Work required
Please give the count of lines below with the string "performed" in them, and no other words.

(Dataset records)

-- ==== Sys2Proof/Word.lean ====
section
/-! DEFINITION. The widths of the block's values (spec/00_scope.md R4, R5; spec/10_state.md R15; spec/30_encoding.md
R40 to R42). Every value is an unsigned integer of a stated width, so each is a plain bit vector. -/

namespace Sys2Proof

/-- A character, a byte of `TB` or of `mac`, a CRC data byte, an opcode: 8 bits (R5, R7, R40). -/
abbrev Byte := BitVec 8

/-- The value of one hexadecimal digit: 4 bits (R8). -/
abbrev Nibble := BitVec 4

/-- `arg` of a command word, `val` of a response, an access address: 32 bits (R4, R40, R41). -/
abbrev Word := BitVec 32

/-- A command word `{op[7:0], arg[31:0]}`: 40 bits (R40). -/
abbrev CmdWord := BitVec 40

/-- A `TB` address: a 5-bit unsigned number (R27). -/
abbrev Addr := BitVec 5

/-- The byte-index field `i` of formats IB and I: three bits, of which 0 to 5 are legal (R42, R48). -/
abbrev IndexField := BitVec 3

/-- The CRC shift register: 24 bits (R3, R16). -/
abbrev CrcReg := BitVec 24

/-- The error status register and the mask of `ESR.CLR`: 4 bits (R4, R20, R42). -/
abbrev EsrReg := BitVec 4

end Sys2Proof
end

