-- ==== Sys2Proof/Laws/Encoding.lean ====
section
/-! SUPPORT. The encoding's laws: a field of a word put together is what was put in, a word is its two halves, and the
decoder's one inversion lemma. -/

namespace Sys2Proof

/-! ## Bits side by side -/

/-- A field's bits and the bits above it meet the mask's separately. -/
theorem append_and_append {n m : Nat} (a c : BitVec n) (b d : BitVec m) :
    (a ++ b) &&& (c ++ d) = (a &&& c) ++ (b &&& d) := by
  ext j hj
  simp only [BitVec.getElem_and, BitVec.getElem_append]
  split <;> rfl

theorem extract_low {v w : Nat} (x : BitVec v) (y : BitVec w) : (x ++ y).extractLsb' 0 w = y :=
  (BitVec.extractLsb'_append_eq_of_add_le (by omega)).trans BitVec.extractLsb'_eq_self

theorem extract_above {v w : Nat} (x : BitVec v) (y : BitVec w) (k : Nat) :
    (x ++ y).extractLsb' w k = x.extractLsb' 0 k := by
  rw [BitVec.extractLsb'_append_eq_of_le (Nat.le_refl w)]
  simp

/-! ## The fields of an encoded command -/

@[simp] theorem opField_append (op : Byte) (arg : Word) : opField (op ++ arg) = op :=
  (extract_above op arg 8).trans BitVec.extractLsb'_eq_self

@[simp] theorem argField_append (op : Byte) (arg : Word) : argField (op ++ arg) = arg := extract_low op arg

theorem opField_append_argField (cw : CmdWord) : opField cw ++ argField cw = cw := by
  apply BitVec.eq_of_getLsbD_eq
  intro j hj
  show (opField cw ++ argField cw : BitVec (8 + 32)).getLsbD j = _
  rw [BitVec.getLsbD_append]
  simp only [opField, argField, BitVec.getLsbD_extractLsb']
  by_cases h : j < 32
  · simp [h]
  · have h8 : j - 32 < 8 := by omega
    have e : 32 + (j - 32) = j := by omega
    simp [h, h8, e]

theorem opField_encode (i : Instr) : opField (encode i) = opcode i := opField_append _ _

theorem argField_encode (i : Instr) : argField (encode i) = encodeArg i := argField_append _ _

theorem fieldM_encode (m : EsrReg) : fieldM (encodeArg (.esrClr m)) = m := extract_low _ m

theorem fieldB_encode_crcByte (b : Byte) : fieldB (encodeArg (.crcByte b)) = b := extract_low _ b

theorem fieldB_encode_tbWr (a : Addr) (b : Byte) : fieldB (encodeArg (.tbWr a b)) = b := extract_low _ b

theorem fieldAHigh_encode (a : Addr) (b : Byte) : fieldAHigh (encodeArg (.tbWr a b)) = a :=
  (extract_above (0#19 ++ a) b 5).trans (extract_low _ a)

theorem fieldALow_encode (a : Addr) : fieldALow (encodeArg (.tbRd a)) = a := extract_low _ a

theorem fieldB_encode_macSetb (i : IndexField) (b : Byte) : fieldB (encodeArg (.macSetb i b)) = b := extract_low _ b

theorem fieldIHigh_encode (i : IndexField) (b : Byte) : fieldIHigh (encodeArg (.macSetb i b)) = i :=
  (extract_above (0#21 ++ i) b 3).trans (extract_low _ i)

theorem fieldILow_encode_macGetb (i : IndexField) : fieldILow (encodeArg (.macGetb i)) = i := extract_low _ i

theorem fieldILow_encode_macGetw (i : IndexField) : fieldILow (encodeArg (.macGetw i)) = i := extract_low _ i

/-! ## The decoder -/

/-- Everything the decoder asks of a word it takes (R45). -/
theorem decode_ok_iff (cw : CmdWord) (i : Instr) :
    decode cw = .ok i ↔ ∃ fmt build, opcodeEntry (opField cw) = some (fmt, build) ∧
      argField cw &&& fmt.reserved = 0 ∧
      (∀ k, fmt.indexOf (argField cw) = some k → IndexField.legal k = true) ∧ i = build (argField cw) := by
  constructor
  · intro h
    simp only [decode] at h
    split at h
    · cases h
    · next fmt build he =>
      split at h
      · cases h
      · next hr =>
        refine ⟨fmt, build, he, by simpa using hr, ?_⟩
        split at h
        · next hn => cases h; simp [hn]
        · next k hk =>
          split at h
          · next hl => cases h; simp [hk, hl]
          · cases h
  · rintro ⟨fmt, build, he, hr, hi, rfl⟩
    simp only [decode, he, hr]
    cases hx : fmt.indexOf (argField cw) with
    | none => simp
    | some k => simp [hi k hx]

/-- A word is refused exactly when it is no command. -/
theorem decode_error_iff (cw : CmdWord) : (∃ e, decode cw = .error e) ↔ ¬∃ i, decode cw = .ok i := by
  cases decode cw <;> simp

/-- The opcode map gives each opcode a command of that opcode (R44). -/
theorem opcode_of_entry {op : Byte} {fmt : Format} {build : Word → Instr}
    (h : opcodeEntry op = some (fmt, build)) (arg : Word) : opcode (build arg) = op := by
  unfold opcodeEntry at h
  split at h <;> cases h <;> rfl

end Sys2Proof
end

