theorem sameBlock_withHost (s h : State) : SameBlock s (s.withHost h) := ⟨rfl, rfl, rfl, rfl⟩

theorem withHost_eq_of_sameBlock {s s' : State} (hb : SameBlock s s') : s.withHost s' = s' := by
  obtain ⟨hcrc, hmac, htb, hesr⟩ := hb
  simp [State.withHost, hcrc, hmac, htb, hesr]

/-- A command ends with the same response, on the same block, when the host's side is that of `h` instead: `u` is the
state with the command's writes applied. -/
def EndsAlike (f : State → Host.Outcome State Fault Refusal) (s h : State) : Prop :=
  ∃ st val u, u.rsps = s.rsps ∧ f s = respond st val u ∧ f (s.withHost h) = respond st val (u.withHost h)

theorem raise_endsAlike (e : Err) (s h : State) : EndsAlike (raise e) s h :=
  ⟨e.code, 0, s.setEsr (setFlag e s.esr), rfl, rfl, rfl⟩

/-- No command looks at the host's side: one case per command, and one per answer of its check. -/
theorem exec_endsAlike (i : Instr) (s h : State) : EndsAlike (exec i) s h := by
  cases i with
  | nop => exact ⟨_, 0, s, rfl, rfl, rfl⟩
  | esrGet => exact ⟨_, zext32 s.esr, s, rfl, rfl, rfl⟩
  | esrClr m => exact ⟨_, zext32 s.esr, s.setEsr (clearFlags m s.esr), rfl, rfl, rfl⟩
  | crcSeed w => exact ⟨_, 0, s.setCrc (seedField w), rfl, rfl, rfl⟩
  | crcByte b => exact ⟨_, 0, s.setCrc (crcByte s.crc b), rfl, rfl, rfl⟩
  | crcGet => exact ⟨_, zext32 s.crc, s, rfl, rfl, rfl⟩
  | tbWr a b => exact ⟨_, 0, s.setTb (s.tb.write a b), rfl, rfl, rfl⟩
  | tbRd a => exact ⟨_, zext32 (s.tb.read a), s, rfl, rfl, rfl⟩
  | macParse w =>
    simp only [EndsAlike, exec, execMacParse, textOf_withHost]
    cases macValidate w (textOf s) with
    | some e => exact raise_endsAlike e s h
    | none => exact ⟨_, 0, s.setMac (macDecode (textOf s)), rfl, rfl, rfl⟩
  | macFmt => exact ⟨_, _, s.setTb (s.tb.writeText (macFormat s.mac) macTextLen), rfl, rfl, rfl⟩
  | macSetb k b =>
    simp only [EndsAlike, exec, execMacSetb]
    cases macIndex k with
    | some j => exact ⟨_, 0, s.setMac (s.mac.set j b), rfl, rfl, rfl⟩
    | none => exact raise_endsAlike .illegalCommand s h
  | macGetb k =>
    simp only [EndsAlike, exec, execMacGetb]
    cases macIndex k with
    | some j => exact ⟨_, zext32 (s.mac.get j), s, rfl, rfl, rfl⟩
    | none => exact raise_endsAlike .illegalCommand s h
  | macGetw k =>
    simp only [EndsAlike, exec, execMacGetw]
    cases macIndex k with
    | some j => exact ⟨_, zext32 (s.mac.get (wireIndex j)), s, rfl, rfl, rfl⟩
    | none => exact raise_endsAlike .illegalCommand s h
  | aaParse w =>
    simp only [EndsAlike, exec, execAaParse, textOf_withHost]
    cases aaValidate w (textOf s) with
    | some e => exact raise_endsAlike e s h
    | none => exact ⟨_, aaDecode (textOf s), s, rfl, rfl, rfl⟩
  | aaFmt w => exact ⟨_, _, s.setTb (s.tb.writeText (aaFormat w) aaTextLen), rfl, rfl, rfl⟩
  | chResolve w =>
    simp only [EndsAlike, exec, execChResolve]
    cases resolveChannel w with
    | some freq => exact ⟨_, freq, s, rfl, rfl, rfl⟩
    | none => exact raise_endsAlike .invalidChannel s h

theorem perform_endsAlike (cw : CmdWord) (s h : State) : EndsAlike (perform cw) s h := by
  unfold perform
  cases decode cw with
  | ok i => exact exec_endsAlike i s h
  | error _ => exact raise_endsAlike .illegalCommand s h

/-- Settles O26: two states with one block differ in the host's side only, which no performed word looks at. -/
theorem commandsAreDetermined : Obligations.CommandsAreDetermined := by
  intro cw s s' hb
  obtain ⟨st, val, u, hu, hs, hs'⟩ := perform_endsAlike cw s s'
  rw [withHost_eq_of_sameBlock hb] at hs'
  exact ⟨u.answer st val, (u.withHost s').answer st val, ⟨st, val⟩, hs, hs', sameBlock_withHost u s', by simp [hu],
    by simp⟩

/-! ## Hex digits (R8, R9) -/

/-- The hex digits are the bytes of three ranges (R8). -/
theorem isHex_iff (c : Byte) : isHex c = true ↔
    (0x30 ≤ c.toNat ∧ c.toNat ≤ 0x39) ∨ (0x41 ≤ c.toNat ∧ c.toNat ≤ 0x46) ∨ (0x61 ≤ c.toNat ∧ c.toNat ≤ 0x66) := by
  simp [isHex, or_assoc]

theorem hexchar_of_le {v : Nibble} (h : v.toNat ≤ 9) : hexchar v = BitVec.ofNat 8 (0x30 + v.toNat) := if_pos h

theorem hexchar_of_ge {v : Nibble} (h : 10 ≤ v.toNat) : hexchar v = BitVec.ofNat 8 (0x61 + (v.toNat - 10)) :=
  if_neg (by omega)

/-- An upper-case digit has its value (R8); the lower-case ones are `hexval_hexchar`. -/
theorem hexval_upper {v : Nibble} (h : 10 ≤ v.toNat) : hexval (BitVec.ofNat 8 (0x41 + (v.toNat - 10))) = v := by
  have hv := v.isLt
  have hc : (BitVec.ofNat 8 (0x41 + (v.toNat - 10))).toNat = 0x41 + (v.toNat - 10) :=
    Nat.mod_eq_of_lt (by omega)
  unfold hexval
  rw [hc, if_neg (by omega), if_pos (by omega)]
  exact BitVec.eq_of_toNat_eq (by rw [BitVec.toNat_ofNat]; omega)

/-- Settles O42: the three ranges list the digits, and `hexval_hexchar` gives the values of those `hexchar` writes. -/
theorem hexDigits : Obligations.HexDigits := by
  refine ⟨fun c => ?_, fun v h => ?_, fun v h => ?_⟩
  · rw [isHex_iff]
    simp [← BitVec.toNat_inj]
    omega
  · have hd := hexchar_of_le h
    exact ⟨hd ▸ hexval_hexchar v, hd⟩
  · have hd := hexchar_of_ge h
    exact ⟨hexval_upper h, hd ▸ hexval_hexchar v, hd⟩

end Sys2Proof.Machine

/-! The statement of spec/10_state.md: the block's four registers after reset (R24). -/

namespace Sys2Proof.Machine

/-! ## The reset state (R24) -/

/-- A `mac` of six zero bytes has a zero byte at every index (R17). -/
@[simp] theorem Mac.get_zero (k : Fin 6) : Mac.get ⟨0, 0, 0, 0, 0, 0⟩ k = 0 := by
  fin_cases k <;> rfl

/-- Settles O12: at reset each byte of `mac` is a stored zero, and `TB` lists no cell, so every address reads 0. -/
theorem resetStateIsZero : Obligations.ResetStateIsZero := by
  refine ⟨State.reset_crc, fun k => ?_, fun a => ?_, State.reset_esr⟩
  · rw [State.reset_mac, Mac.get_zero]
  · rw [State.reset_tb, Memory.read_nil]

end Sys2Proof.Machine

/-! The statements of spec/30_encoding.md: which words the decoder refuses (R47 to R49), what performing a refused word
does (R52), and the three pseudo-instructions (R54). -/

namespace Sys2Proof.Machine

/-! ## The words the decoder refuses (R47 to R49) -/

/-- The format of an opcode, where it is one of the 16 (R44). -/
def formatOf (op : Byte) : Option Format := (opcodeEntry op).map Prod.fst

/-- The 16 opcodes, each with the bits of `arg` its format reserves (R42, R44). -/
def reservedRows : List (Byte × Word) :=
  [(0x00, 0xFFFFFFFF), (0x01, 0xFFFFFFFF), (0x02, 0xFFFFFFF0), (0x10, 0), (0x11, 0xFFFFFF00), (0x12, 0xFFFFFFFF),
   (0x20, 0xFFFFE000), (0x21, 0xFFFFFFE0), (0x30, 0), (0x31, 0xFFFFFFFF), (0x32, 0xFFFFF800), (0x33, 0xFFFFFFF8),
   (0x34, 0xFFFFFFF8), (0x40, 0), (0x41, 0), (0x50, 0)]

/-- Each row's mask is that of its opcode's format; 0x32 alone has format IB, and 0x33 and 0x34 alone have format I. -/
theorem formatOf_reservedRows : ∀ p ∈ reservedRows, ∃ fmt ∈ formatOf p.1,
    fmt.reserved = p.2 ∧ (fmt = .IB ↔ p.1 = 0x32) ∧ (fmt = .I ↔ p.1 ∈ ([0x33, 0x34] : List Byte)) := by
  intro p hp
  fin_cases hp <;> exact ⟨_, rfl, by decide⟩

theorem opcode_mem (i : Instr) : opcode i ∈ reservedRows.map Prod.fst := by
  cases i <;> simp [opcode, reservedRows]

theorem opcode_of_decode_ok {cw : CmdWord} {i : Instr} (h : decode cw = .ok i) : opcode i = opField cw := by
  obtain ⟨fmt, build, he, -, -, rfl⟩ := (decode_ok_iff cw i).mp h
  exact opcode_of_entry he _

/-- A low field of `arg` is that field of the word. -/
theorem extractLsb'_argField {lo n : Nat} (cw : CmdWord) (h : lo + n ≤ 32) :
    (argField cw).extractLsb' lo n = cw.extractLsb' lo n := by
  ext j hj
  have hlt : lo + j < 32 := by omega
  simp [argField, BitVec.getElem_extractLsb', hlt]

/-- The byte index is legal where a format has one: bits 10:8 of IB and 2:0 of I are at most 5 (R48). -/
theorem indexOf_legal_iff (fmt : Format) (cw : CmdWord) :
    (∀ k, fmt.indexOf (argField cw) = some k → IndexField.legal k = true) ↔
      (fmt = .IB → (cw.extractLsb' 8 3).toNat ≤ 5) ∧ (fmt = .I → (cw.extractLsb' 0 3).toNat ≤ 5) := by
  cases fmt <;> simp [Format.indexOf, IndexField.legal, extractLsb'_argField]

/-- A word of a defined opcode is a command exactly when its reserved bits are 0 and its byte index is legal. -/
theorem decodes_iff_of_format {cw : CmdWord} {fmt : Format} (hf : fmt ∈ formatOf (opField cw)) :
    (∃ i, decode cw = .ok i) ↔ argField cw &&& fmt.reserved = 0 ∧
      (fmt = .IB → (cw.extractLsb' 8 3).toNat ≤ 5) ∧ (fmt = .I → (cw.extractLsb' 0 3).toNat ≤ 5) := by
  obtain ⟨⟨_, build⟩, he, rfl⟩ := Option.map_eq_some_iff.mp hf
  simp [decode_ok_iff, he, indexOf_legal_iff]

/-- Settles O5: a command's opcode is one of the 16, and for each of these its format says which words decode. -/
theorem decoderRefusesExactlyTheIllegalWords : Obligations.DecoderRefusesExactlyTheIllegalWords := by
  constructor
  · intro cw hop
    rw [decode_error_iff]
    rintro ⟨i, hi⟩
    have hcw : opcode i = cw.extractLsb' 32 8 := opcode_of_decode_ok hi
    exact hop (hcw ▸ opcode_mem i)
  · intro p hp cw hop
    obtain ⟨fmt, hf, hmask, hIB, hI⟩ := formatOf_reservedRows p hp
    have hdec := decodes_iff_of_format (cw := cw) (hop ▸ hf)
    rw [hmask, hIB, hI] at hdec
    rw [decode_error_iff, hdec]
    refine ⟨?_, ?_, ?_, fun hbits hhigh hlow => ⟨hbits, hhigh, hlow⟩⟩
    · rintro hbits ⟨hzero, -, -⟩
      exact hbits hzero
    · rintro hop32 h6 ⟨-, hhigh, -⟩
      exact absurd (hhigh hop32) (by omega)
    · rintro hop34 h6 ⟨-, -, hlow⟩
      exact absurd (hlow hop34) (by omega)

/-! ## Performing a refused word (R52) -/

theorem perform_of_refused {cw : CmdWord} (h : ∃ e, decode cw = .error e) (s : State) :
    perform cw s = .next (s.rejectedWith 4) := by
  obtain ⟨e, he⟩ := h
  simp only [perform, he]
  exact raise_next .illegalCommand s

/-- Settles O6: a refused word is performed as `raise IllegalCommand`. -/
theorem illegalWordIsRejected : Obligations.IllegalWordIsRejected :=
  fun _ s h => perform_of_refused h s

/-! ## Pseudo-instructions (R54) -/

theorem length_tbWritesFrom (a : Nat) (text : List Byte) : (tbWritesFrom a text).length = text.length := by
  induction text generalizing a with
  | nil => rfl
  | cons c text ih => simp [tbWritesFrom, ih]

/-- Character `k` goes to address `a + k`. -/
theorem getElem?_tbWritesFrom (a : Nat) (text : List Byte) (k : Nat) :
    (tbWritesFrom a text)[k]? = text[k]?.map (.tbWr (BitVec.ofNat 5 (a + k))) := by
  induction text generalizing a k with
  | nil => rfl
  | cons c text ih =>
    cases k with
    | zero => rfl
    | succ k => simp [tbWritesFrom, ih, Nat.add_assoc, Nat.add_comm 1 k]

/-- Settles O8: the two fixed words by evaluation, and `TB.STR` by its bound and the two lemmas on its writes. -/
theorem pseudoInstructionsExpand : Obligations.PseudoInstructionsExpand := by
  refine ⟨by decide, by decide, fun a text h => ?_, fun a text h => ?_⟩
  · exact if_neg (Nat.not_le.mpr h)
  · refine ⟨tbWritesFrom a text, if_pos h, length_tbWritesFrom a text, fun k c hc => ?_⟩
    rw [getElem?_tbWritesFrom, hc, Option.map_some]

end Sys2Proof.Machine

/-! The statements of spec/40_crc.md: the bit step, the byte step and the whole function (R58 to R61), and `CRC.SEED`,
`CRC.BYTE` and `CRC.GET` (R63 to R65). -/

namespace Sys2Proof.Machine

/-! ## The function (R58 to R61) -/

/-- Settles O29: the two clauses are the definitions, the byte step's fold taken eight times. -/
theorem crcStepsAsThePseudocode : Obligations.CrcStepsAsThePseudocode :=
  ⟨fun _ _ => rfl, fun _ _ => rfl⟩

theorem toNat_computeCrc_nil (seed : Nat) : (computeCrc seed []).toNat = seed &&& 0xFFFFFF := by
  rw [computeCrc, List.foldl_nil, BitVec.toNat_ofNat]
  exact (Nat.and_two_pow_sub_one_eq_mod seed 24).symm

/-- Masking a seed leaves the register it is loaded into as it was. -/
theorem ofNat_seed_mask (seed : Nat) : BitVec.ofNat 24 (seed &&& 0xFFFFFF) = BitVec.ofNat 24 seed := by
  rw [← toNat_computeCrc_nil, BitVec.ofNat_toNat, BitVec.setWidth_eq]
  rfl

theorem computeCrc_append (seed : Nat) (data data' : List Byte) :
    computeCrc seed (data ++ data') = data'.foldl crcByte (computeCrc seed data) :=
  List.foldl_append

/-- Settles O30: the mask is the reduction to 24 bits, and the fold takes an appended byte last. -/
theorem computeCrcTakesBytesInOrder : Obligations.ComputeCrcTakesBytesInOrder := by
  refine ⟨toNat_computeCrc_nil, fun seed data => ?_, fun seed data b => computeCrc_append seed data [b]⟩
  rw [computeCrc, computeCrc, ofNat_seed_mask]

/-! ## Words of one opcode: reserved bits 0, or one of them 1 (R45, R47) -/

/-- A word put together from an opcode and an `arg` decodes by the opcode's row, where the format has no byte index. -/
theorem decode_append {op : Byte} {arg : Word} {fmt : Format} {build : Word → Instr} {i : Instr}
    (he : opcodeEntry op = some (fmt, build)) (hr : arg &&& fmt.reserved = 0) (hx : fmt.indexOf arg = none)
    (hi : build arg = i) : decode (op ++ arg) = .ok i := by
  simp [decode_ok_iff, he, hr, hx, hi]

Response box
2